**Saved data entries**
────────────────────
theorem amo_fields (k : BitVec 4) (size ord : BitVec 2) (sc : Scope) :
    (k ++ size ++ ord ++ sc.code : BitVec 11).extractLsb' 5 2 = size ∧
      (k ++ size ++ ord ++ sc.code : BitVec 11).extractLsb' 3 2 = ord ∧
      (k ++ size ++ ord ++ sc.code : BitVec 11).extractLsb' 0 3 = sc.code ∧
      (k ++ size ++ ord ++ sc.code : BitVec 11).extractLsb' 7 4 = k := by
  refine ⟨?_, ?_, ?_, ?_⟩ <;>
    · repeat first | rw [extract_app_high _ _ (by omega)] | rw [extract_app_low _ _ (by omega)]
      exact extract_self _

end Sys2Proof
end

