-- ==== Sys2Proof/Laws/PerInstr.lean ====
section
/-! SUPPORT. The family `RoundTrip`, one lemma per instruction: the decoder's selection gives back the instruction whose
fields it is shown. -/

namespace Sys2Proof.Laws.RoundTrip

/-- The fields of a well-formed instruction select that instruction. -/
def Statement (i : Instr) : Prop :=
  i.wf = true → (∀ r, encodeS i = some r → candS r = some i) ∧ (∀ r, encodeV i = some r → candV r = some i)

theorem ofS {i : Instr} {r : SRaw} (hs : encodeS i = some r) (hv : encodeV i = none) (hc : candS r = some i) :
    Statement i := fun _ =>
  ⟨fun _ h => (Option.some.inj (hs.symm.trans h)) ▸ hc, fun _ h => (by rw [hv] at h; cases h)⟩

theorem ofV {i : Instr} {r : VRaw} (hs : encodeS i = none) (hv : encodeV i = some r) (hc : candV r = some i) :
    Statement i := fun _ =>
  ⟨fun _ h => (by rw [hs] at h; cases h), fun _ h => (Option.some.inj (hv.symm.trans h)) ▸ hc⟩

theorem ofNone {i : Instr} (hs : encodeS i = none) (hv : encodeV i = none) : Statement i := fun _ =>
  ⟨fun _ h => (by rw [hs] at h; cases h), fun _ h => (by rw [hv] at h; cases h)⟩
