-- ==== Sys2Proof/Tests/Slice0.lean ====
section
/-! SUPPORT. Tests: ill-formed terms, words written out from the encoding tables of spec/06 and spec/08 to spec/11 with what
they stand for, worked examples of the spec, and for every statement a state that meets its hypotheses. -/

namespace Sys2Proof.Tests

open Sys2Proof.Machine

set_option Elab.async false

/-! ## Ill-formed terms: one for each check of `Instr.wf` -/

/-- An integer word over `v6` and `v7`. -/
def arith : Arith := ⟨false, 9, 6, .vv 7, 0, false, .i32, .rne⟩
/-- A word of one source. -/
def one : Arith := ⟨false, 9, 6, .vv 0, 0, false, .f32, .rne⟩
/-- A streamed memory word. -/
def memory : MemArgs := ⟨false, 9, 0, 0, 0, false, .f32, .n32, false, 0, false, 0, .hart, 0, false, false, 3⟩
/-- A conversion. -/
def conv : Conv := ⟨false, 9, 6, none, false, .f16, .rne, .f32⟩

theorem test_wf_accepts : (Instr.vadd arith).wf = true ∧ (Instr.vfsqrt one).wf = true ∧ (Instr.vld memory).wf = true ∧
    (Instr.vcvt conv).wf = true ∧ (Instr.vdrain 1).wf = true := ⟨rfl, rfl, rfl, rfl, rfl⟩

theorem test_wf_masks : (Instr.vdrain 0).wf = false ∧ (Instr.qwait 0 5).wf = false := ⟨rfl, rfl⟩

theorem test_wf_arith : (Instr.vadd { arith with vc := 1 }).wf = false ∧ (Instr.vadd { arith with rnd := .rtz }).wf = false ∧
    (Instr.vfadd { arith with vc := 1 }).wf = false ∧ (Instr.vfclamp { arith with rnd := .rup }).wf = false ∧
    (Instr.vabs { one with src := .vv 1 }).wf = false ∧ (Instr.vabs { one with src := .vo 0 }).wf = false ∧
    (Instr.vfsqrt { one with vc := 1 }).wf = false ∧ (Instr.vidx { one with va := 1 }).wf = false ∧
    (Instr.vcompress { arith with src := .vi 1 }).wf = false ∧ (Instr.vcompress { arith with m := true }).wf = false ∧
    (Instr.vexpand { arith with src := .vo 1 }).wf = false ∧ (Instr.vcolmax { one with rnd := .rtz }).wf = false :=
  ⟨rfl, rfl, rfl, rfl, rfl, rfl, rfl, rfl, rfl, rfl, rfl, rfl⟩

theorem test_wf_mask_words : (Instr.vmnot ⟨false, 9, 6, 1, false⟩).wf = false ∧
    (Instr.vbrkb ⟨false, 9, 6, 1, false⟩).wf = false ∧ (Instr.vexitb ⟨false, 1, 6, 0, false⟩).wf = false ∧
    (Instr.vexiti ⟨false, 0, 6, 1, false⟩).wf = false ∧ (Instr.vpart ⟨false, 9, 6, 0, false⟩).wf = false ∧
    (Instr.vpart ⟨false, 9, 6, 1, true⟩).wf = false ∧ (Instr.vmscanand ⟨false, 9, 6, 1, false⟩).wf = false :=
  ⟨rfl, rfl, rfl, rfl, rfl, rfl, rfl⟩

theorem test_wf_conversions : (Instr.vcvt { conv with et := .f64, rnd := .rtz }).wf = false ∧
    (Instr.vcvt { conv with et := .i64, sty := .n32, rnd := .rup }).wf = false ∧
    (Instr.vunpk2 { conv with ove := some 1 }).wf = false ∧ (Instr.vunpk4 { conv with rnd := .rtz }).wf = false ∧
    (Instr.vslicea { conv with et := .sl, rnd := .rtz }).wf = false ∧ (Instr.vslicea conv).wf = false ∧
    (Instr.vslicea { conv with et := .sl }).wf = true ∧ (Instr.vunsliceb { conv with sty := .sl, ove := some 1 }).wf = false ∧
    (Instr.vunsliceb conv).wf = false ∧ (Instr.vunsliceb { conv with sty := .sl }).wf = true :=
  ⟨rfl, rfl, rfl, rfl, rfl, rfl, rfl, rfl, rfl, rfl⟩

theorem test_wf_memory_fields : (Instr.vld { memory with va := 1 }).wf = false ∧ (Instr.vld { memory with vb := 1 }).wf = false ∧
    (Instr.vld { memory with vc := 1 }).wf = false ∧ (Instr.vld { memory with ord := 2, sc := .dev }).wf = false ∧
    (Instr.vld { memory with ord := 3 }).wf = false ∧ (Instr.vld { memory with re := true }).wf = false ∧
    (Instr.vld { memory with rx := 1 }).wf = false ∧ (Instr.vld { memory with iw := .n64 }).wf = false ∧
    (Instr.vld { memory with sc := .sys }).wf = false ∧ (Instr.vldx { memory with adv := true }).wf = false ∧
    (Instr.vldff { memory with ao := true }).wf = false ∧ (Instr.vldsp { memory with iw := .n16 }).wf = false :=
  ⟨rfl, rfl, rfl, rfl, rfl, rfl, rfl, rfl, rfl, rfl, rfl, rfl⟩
────────────────────
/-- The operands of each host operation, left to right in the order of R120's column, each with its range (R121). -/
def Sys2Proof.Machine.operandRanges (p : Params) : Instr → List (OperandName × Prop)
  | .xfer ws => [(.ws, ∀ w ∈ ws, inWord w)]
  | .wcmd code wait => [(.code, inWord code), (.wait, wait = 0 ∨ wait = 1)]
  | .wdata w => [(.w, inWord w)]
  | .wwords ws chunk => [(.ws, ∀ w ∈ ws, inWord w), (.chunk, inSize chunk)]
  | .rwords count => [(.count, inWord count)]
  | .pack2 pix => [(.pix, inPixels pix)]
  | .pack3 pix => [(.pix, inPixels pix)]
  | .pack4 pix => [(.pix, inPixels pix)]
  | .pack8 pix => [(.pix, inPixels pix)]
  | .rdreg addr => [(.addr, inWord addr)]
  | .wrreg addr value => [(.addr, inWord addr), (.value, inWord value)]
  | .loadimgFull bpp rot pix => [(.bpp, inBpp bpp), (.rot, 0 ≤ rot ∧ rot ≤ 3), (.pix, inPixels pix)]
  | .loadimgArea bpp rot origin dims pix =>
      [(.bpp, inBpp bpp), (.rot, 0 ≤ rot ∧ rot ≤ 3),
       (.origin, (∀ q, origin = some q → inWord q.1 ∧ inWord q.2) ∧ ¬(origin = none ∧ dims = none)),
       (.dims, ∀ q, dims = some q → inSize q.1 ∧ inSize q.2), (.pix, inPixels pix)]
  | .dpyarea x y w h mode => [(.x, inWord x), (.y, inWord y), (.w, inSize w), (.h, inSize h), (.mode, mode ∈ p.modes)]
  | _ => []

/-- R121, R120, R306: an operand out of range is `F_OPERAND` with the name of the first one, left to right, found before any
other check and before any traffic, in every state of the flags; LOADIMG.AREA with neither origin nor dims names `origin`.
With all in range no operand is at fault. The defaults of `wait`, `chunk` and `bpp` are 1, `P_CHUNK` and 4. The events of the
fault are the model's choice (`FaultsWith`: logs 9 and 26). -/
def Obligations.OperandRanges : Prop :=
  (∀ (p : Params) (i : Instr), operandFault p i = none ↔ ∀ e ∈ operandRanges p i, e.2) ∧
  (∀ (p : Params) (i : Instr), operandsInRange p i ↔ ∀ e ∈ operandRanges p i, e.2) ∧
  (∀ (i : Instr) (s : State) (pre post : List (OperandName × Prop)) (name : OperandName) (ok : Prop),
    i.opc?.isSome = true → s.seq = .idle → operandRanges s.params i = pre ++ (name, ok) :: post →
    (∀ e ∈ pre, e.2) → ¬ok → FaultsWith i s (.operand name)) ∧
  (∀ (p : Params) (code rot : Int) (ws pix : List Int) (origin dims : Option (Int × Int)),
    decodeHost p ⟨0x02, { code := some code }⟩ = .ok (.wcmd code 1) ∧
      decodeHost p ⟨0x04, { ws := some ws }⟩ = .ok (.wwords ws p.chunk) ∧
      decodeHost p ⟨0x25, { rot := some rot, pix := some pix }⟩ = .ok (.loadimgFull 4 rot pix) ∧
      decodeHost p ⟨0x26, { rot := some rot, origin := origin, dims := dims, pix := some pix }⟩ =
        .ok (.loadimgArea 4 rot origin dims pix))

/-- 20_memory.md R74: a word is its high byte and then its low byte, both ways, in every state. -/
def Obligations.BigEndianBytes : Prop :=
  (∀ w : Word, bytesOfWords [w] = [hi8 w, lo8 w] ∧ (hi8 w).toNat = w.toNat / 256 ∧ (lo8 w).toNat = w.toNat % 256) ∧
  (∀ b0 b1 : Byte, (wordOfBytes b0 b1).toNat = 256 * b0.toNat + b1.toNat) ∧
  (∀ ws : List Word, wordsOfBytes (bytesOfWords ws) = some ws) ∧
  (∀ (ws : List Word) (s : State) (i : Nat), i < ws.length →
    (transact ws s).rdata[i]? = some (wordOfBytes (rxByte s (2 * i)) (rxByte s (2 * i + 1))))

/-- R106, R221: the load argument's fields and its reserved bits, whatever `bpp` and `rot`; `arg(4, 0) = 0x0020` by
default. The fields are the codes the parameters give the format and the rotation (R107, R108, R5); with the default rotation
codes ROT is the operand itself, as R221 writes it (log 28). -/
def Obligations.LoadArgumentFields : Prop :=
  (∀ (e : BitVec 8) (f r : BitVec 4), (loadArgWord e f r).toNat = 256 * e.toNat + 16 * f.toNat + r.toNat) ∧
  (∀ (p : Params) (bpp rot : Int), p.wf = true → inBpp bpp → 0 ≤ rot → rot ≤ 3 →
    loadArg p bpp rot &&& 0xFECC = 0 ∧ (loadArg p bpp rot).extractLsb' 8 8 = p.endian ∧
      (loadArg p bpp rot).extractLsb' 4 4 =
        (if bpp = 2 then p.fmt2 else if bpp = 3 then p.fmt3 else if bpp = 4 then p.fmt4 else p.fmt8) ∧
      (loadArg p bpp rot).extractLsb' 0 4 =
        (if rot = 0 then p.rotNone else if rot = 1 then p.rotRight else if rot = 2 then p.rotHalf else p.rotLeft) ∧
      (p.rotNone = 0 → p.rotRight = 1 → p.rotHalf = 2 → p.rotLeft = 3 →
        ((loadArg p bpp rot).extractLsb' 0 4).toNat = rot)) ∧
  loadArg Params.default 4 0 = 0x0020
────────────────────
Above are some records. Copy each of their lines that holds the string "RoundTrip".

**TASK ANSWER**
/-! SUPPORT. The family `RoundTrip`, one lemma per instruction: the decoder's selection gives back the instruction whose
namespace Sys2Proof.Laws.RoundTrip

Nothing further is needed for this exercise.